(Stored dataset items)
/-- The issue of an instruction moves its strand to an address (R21, R105). -/
def State.moveTo (s : State) (pc : BitVec 21) (minAge : Nat) : State :=
  if s.focus.shadow then
    s.onMe fun t => { t with shadow := t.shadow.map fun h => { h with st := h.st.issued pc minAge } }
  else
    s.onMe fun t =>
      let t := t.onStr s.focus.strand fun x => x.issued pc minAge
      if s.focus.strand = .v then { t with span := Span.tick t.span } else t

/-- An instruction that does not branch: the next word, in the next clk at the earliest. -/
def State.retire (s : State) : State := s.moveTo (s.pcNow + 8#21) 1
/-- A taken branch: two bubbles follow (R105). -/
def State.jump (s : State) (target : BitVec 21) : State := s.moveTo target 3

/-! ## Scalar operands of the issuing strand (R74, R136) -/

/-- A scalar source: of the task, or of the shadow bank in the shadow context. -/
def State.rs (s : State) (r : BitVec 6) : W64 :=
  if s.focus.shadow then
    if r = 0#6 then 0#64 else SMap.get 0#64 ((s.me.shadow.map (·.regs)).getD []) r.toNat
  else s.me.sreg r.toNat

/-- A result enters flight: due after `lat` clk (R28), behind those issued before it. -/
def Tile.fly (t : Tile) (lat : Nat) (tgt : Target) (fl : Flags) (unit : Nat) : Tile :=
  { t with flight := t.flight ++ [⟨lat, tgt, fl, unit⟩] }

/-- A scalar result of the C strand or of the shadow context. -/
def State.result (s : State) (sd : BitVec 6) (lat : Nat) (v : W64) (fl : Flags) : State :=
  if s.focus.shadow then
    s.onMe fun t => { t with shadow := t.shadow.map fun h =>
      { h with flight := h.flight ++ [⟨lat, .scalar sd.toNat v, fl, 0⟩] } }
  else s.onMe fun t => t.fly lat (.scalar sd.toNat v) fl 0

/-- Any other result in flight of the focus tile. -/
def State.fly (s : State) (lat : Nat) (tgt : Target) (fl : Flags) (unit : Nat) : State :=
  s.onMe fun t => t.fly lat tgt fl unit

/-- An instruction that the shadow context may not issue faults there (R136). (DEDUCED, log 18) -/
def State.taskOnly (s : State) (c : Check) : Check := if s.focus.shadow then .fault cILLEGAL 0 else c
/-- An instruction that only the shadow context may issue (R78). -/
def State.shadowOnly (s : State) (c : Check) : Check := if s.focus.shadow then c else .fault cILLEGAL 0

/-! ## Flags (R39, R63) -/

/-- Hardware sets flags (R39). -/
def Tile.raise (t : Tile) (fl : Flags) : Tile :=
  { t with flags := t.flags ||| fl, raised := t.raised ||| fl, kept := t.kept ||| fl }

/-! ## Fetch checks (R22) -/

/-- The fetch faults of an address: PERM outside the code region, ALIGN off a word within it. In the shadow context an
address at or beyond LEN is ILLEGAL (R139), and so is one off a word. (DEDUCED, log 21) -/
def State.targetFault (s : State) (a : Nat) : Option Nat :=
  if s.focus.shadow then
    let len := (s.me.shadowImage.map (·.2.2)).getD 0
    if a + 8 > len ∨ a % 8 ≠ 0 then some cILLEGAL else none
  else match s.me.res with
    | none => some cPERM
    | some r =>
      if a < r.codeBase ∨ r.codeBase + r.codeSize ≤ a then some cPERM
      else if a % 8 ≠ 0 then some cALIGN
      else if r.codeBase + r.codeSize < a + 8 then some cPERM else none

/-- The word address plus 8 × OFF (R75, R77). -/
def State.relTarget (s : State) (off : BitVec 21) : Int := (s.pcNow.toNat : Int) + 8 * off.toInt

/-- The check of a taken branch's target (R22, R105). -/
def State.branchCheck (s : State) (target : Int) : Check :=
  if target < 0 ∨ target ≥ 2 ^ 21 then .fault (if s.focus.shadow then cILLEGAL else cPERM) (BitVec.ofInt 64 target)
  else match s.targetFault target.toNat with
    | some c => .fault c (BitVec.ofInt 64 target)
    | none => .go

/-- Take a branch if `taken`, else go on. -/
def State.branch (s : State) (taken : Bool) (target : Int) : State :=
  if taken then s.jump (BitVec.ofInt 21 target) else s.retire

/-- The check of a branch: its target only when it is taken (R105). -/
def State.branchIf (s : State) (taken : Bool) (target : Int) : Check := if taken then s.branchCheck target else .go

/-! ## Pointers (R173 to R176, R217) -/

/-- Which windows an agent may use beside the private and its own scratchpad window. -/
structure Reach where
  cluster : Bool
  global : Bool
  deriving DecidableEq, Repr

/-- Is a reserved bit of the pointer set (R174)? A global pointer holds zero in bits 59:48. -/
def ptrReserved (p : Nat) : Bool :=
  match bits p 63 60 with
  | 0x8 => bits p 59 21 != 0
  | 0x9 => bits p 59 57 != 0 || bits p 47 21 != 0
  | 0xA => bits p 59 54 != 0 || bits p 47 21 != 0
  | _ => bits p 59 48 != 0

/-- The pointer checks of R173 in their order, for the address `off` bytes from the pointer with the given alignment:
the first fault's cause. (DEDUCED, log 30) -/
def ptrFault (tid : Nat) (r : Reach) (p : W64) (off : Int) (align : Nat) : Option Nat :=
  let w := bits p.toNat 63 60
  if w ≠ 0 ∧ w ≠ 8 ∧ w ≠ 9 ∧ w ≠ 10 then some cWINDOW
  else if w = 0 ∧ !r.global then some cWINDOW
  else if w = 10 ∧ !r.cluster then some cCSDIRECT
  else if ptrReserved p.toNat ∨ ((w = 9 ∨ w = 10) ∧ bits p.toNat 53 48 > 47) then some cWINDOW
  else if w = 9 ∧ bits p.toNat 56 48 ≠ tid then some cFOREIGN
  else if (((if w = 0 then bits p.toNat 47 0 else bits p.toNat 20 0) : Int) + off) % align ≠ 0 then some cALIGN
  else none

/-- The same as a check of an issuing strand. -/
def ptrCheck (tid : Nat) (r : Reach) (p : W64) (off : Int) (align : Nat) : Check :=
  match ptrFault tid r p off align with
  | some c => .fault c p
  | none => .go

/-- A byte offset added to a pointer; only bits 20:0 change, as an exact signed sum kept apart (R174). -/
def ptrOffset (p : W64) : Int := (bits p.toNat 20 0 : Nat)

/-- The scratchpad addresses of `n` bytes at an exact offset in a window of a tile: the address where they are in
range, else the SPOOR offset of the lowest offending byte (R175). -/
def spAddr (r : Residence) (priv : Bool) (off : Int) (n : Nat) : Except Nat Nat :=
  let size : Int := if priv then r.privSize else 0x180000
  let base : Nat := if priv then r.privBase else 0
  if 0 ≤ off ∧ off + n ≤ size then .ok (base + off.toNat)
  else
    let low : Int := if off < 0 then off else max off size
    .error (((base + low) % 2 ^ 21).toNat)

*Brief*
Among the entries, find each line that includes the string "cALIGN" and copy it.

*Problem solution*
      else if a % 8 ≠ 0 then some cALIGN
  else if (((if w = 0 then bits p.toNat 47 0 else bits p.toNat 20 0) : Int) + off) % align ≠ 0 then some cALIGN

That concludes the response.